WHAT YOU NEED TO DO
Starting with the first line of the records, write out each line exactly until you have included the line containing "(s.withInputs es).withInputs fs".

PROVIDED ENTRIES
• • •

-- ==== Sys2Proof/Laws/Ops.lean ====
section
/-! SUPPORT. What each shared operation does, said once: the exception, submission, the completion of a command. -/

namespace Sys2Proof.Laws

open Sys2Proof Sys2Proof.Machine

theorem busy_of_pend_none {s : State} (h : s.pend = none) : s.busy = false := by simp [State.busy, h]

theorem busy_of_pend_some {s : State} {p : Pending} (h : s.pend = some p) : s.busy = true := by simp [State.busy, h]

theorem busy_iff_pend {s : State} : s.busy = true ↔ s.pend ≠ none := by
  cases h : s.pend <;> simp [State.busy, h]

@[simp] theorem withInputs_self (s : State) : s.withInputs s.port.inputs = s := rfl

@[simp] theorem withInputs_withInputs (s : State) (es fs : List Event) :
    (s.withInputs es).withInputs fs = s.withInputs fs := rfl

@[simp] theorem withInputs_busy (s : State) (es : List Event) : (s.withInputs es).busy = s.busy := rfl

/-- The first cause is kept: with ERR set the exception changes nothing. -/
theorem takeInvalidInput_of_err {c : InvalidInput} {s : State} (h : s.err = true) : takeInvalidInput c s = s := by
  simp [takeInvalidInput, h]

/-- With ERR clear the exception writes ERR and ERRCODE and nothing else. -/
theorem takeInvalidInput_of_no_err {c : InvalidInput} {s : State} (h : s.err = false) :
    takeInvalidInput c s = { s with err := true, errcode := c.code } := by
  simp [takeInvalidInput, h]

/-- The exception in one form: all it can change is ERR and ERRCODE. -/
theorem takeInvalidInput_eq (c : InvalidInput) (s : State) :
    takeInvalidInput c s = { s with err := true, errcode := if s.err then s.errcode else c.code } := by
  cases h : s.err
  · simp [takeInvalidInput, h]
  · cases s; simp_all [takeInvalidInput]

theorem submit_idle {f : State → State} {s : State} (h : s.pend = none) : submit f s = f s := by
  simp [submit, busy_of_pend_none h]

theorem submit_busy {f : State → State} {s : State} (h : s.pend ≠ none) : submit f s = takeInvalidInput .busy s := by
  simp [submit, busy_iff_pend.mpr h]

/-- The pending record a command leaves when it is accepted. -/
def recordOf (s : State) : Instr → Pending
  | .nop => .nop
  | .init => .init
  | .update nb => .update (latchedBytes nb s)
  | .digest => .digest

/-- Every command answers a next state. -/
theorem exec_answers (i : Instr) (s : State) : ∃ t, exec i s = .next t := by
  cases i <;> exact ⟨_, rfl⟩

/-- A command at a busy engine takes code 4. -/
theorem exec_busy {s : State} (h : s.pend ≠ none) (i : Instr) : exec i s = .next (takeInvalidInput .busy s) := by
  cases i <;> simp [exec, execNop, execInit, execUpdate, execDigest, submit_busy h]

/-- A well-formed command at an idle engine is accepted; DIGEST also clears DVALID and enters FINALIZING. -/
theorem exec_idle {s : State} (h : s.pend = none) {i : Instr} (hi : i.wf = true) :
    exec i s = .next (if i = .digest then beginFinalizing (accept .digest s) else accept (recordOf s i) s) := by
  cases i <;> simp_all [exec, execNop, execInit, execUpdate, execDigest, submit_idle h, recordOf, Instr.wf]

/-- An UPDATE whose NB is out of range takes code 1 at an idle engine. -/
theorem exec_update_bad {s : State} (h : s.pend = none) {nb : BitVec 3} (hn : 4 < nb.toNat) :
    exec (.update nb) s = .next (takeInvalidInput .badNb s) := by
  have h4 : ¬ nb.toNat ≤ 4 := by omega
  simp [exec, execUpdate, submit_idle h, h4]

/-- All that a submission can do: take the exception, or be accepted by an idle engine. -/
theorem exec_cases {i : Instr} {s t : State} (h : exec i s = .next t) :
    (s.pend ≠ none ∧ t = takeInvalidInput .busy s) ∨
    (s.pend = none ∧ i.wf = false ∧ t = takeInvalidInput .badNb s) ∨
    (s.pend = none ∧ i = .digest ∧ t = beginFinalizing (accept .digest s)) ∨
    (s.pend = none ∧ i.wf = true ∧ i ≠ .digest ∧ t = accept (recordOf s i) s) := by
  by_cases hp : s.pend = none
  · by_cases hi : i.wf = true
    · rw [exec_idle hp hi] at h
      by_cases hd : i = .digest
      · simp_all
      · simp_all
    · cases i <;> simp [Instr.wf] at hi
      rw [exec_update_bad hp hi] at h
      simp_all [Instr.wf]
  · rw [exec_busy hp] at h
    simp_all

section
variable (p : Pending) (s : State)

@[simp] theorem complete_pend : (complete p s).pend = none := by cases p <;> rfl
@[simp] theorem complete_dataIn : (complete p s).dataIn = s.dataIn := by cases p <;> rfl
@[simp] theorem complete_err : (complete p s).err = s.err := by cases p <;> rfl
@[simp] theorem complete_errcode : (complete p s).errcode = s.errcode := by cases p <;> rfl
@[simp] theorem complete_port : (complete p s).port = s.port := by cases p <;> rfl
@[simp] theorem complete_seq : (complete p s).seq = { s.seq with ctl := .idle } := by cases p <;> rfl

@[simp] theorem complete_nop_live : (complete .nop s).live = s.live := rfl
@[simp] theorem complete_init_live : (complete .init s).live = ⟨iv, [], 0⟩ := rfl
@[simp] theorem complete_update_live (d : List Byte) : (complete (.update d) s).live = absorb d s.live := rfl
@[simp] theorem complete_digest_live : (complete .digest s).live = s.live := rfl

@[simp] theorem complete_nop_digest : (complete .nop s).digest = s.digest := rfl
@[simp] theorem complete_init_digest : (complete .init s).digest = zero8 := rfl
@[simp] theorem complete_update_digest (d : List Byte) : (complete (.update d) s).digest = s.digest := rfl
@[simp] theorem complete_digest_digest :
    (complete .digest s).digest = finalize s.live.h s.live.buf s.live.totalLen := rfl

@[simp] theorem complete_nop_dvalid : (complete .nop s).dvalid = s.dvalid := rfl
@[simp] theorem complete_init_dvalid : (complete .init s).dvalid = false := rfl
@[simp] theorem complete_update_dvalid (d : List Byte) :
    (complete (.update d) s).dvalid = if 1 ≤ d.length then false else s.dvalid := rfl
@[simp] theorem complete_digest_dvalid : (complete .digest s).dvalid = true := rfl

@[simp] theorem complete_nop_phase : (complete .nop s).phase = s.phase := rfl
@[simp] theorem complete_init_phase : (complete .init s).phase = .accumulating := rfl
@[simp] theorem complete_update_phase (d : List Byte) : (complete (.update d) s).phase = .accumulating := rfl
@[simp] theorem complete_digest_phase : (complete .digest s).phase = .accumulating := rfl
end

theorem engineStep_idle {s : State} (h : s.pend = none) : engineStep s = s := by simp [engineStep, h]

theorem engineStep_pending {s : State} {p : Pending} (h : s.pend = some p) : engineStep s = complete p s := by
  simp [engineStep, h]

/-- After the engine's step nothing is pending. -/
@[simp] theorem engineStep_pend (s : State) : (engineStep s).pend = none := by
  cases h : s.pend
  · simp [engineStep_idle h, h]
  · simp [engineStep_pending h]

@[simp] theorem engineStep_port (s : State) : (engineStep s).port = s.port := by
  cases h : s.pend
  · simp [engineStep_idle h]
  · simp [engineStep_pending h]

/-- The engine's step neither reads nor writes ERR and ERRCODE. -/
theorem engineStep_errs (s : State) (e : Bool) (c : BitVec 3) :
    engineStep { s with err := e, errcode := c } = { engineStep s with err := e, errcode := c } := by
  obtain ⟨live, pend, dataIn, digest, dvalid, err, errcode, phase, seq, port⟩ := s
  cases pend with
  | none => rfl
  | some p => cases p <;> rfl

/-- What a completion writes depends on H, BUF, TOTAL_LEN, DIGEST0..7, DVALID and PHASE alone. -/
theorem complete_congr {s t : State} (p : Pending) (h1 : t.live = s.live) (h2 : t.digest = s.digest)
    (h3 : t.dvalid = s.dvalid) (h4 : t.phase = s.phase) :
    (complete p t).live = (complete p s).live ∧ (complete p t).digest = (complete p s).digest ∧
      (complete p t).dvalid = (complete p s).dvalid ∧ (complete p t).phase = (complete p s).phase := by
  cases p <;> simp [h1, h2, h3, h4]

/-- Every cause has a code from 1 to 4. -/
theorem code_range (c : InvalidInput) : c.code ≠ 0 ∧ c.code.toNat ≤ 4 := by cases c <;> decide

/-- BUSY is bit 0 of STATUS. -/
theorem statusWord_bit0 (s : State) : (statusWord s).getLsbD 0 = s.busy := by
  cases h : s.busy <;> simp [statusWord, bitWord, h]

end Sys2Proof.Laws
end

• • •

EXERCISE RESPONSE
-- ==== Sys2Proof/Laws/Ops.lean ====
section
/-! SUPPORT. What each shared operation does, said once: the exception, submission, the completion of a command. -/

namespace Sys2Proof.Laws

open Sys2Proof Sys2Proof.Machine

theorem busy_of_pend_none {s : State} (h : s.pend = none) : s.busy = false := by simp [State.busy, h]

theorem busy_of_pend_some {s : State} {p : Pending} (h : s.pend = some p) : s.busy = true := by simp [State.busy, h]

theorem busy_iff_pend {s : State} : s.busy = true ↔ s.pend ≠ none := by
  cases h : s.pend <;> simp [State.busy, h]

@[simp] theorem withInputs_self (s : State) : s.withInputs s.port.inputs = s := rfl

@[simp] theorem withInputs_withInputs (s : State) (es fs : List Event) :
    (s.withInputs es).withInputs fs = s.withInputs fs := rfl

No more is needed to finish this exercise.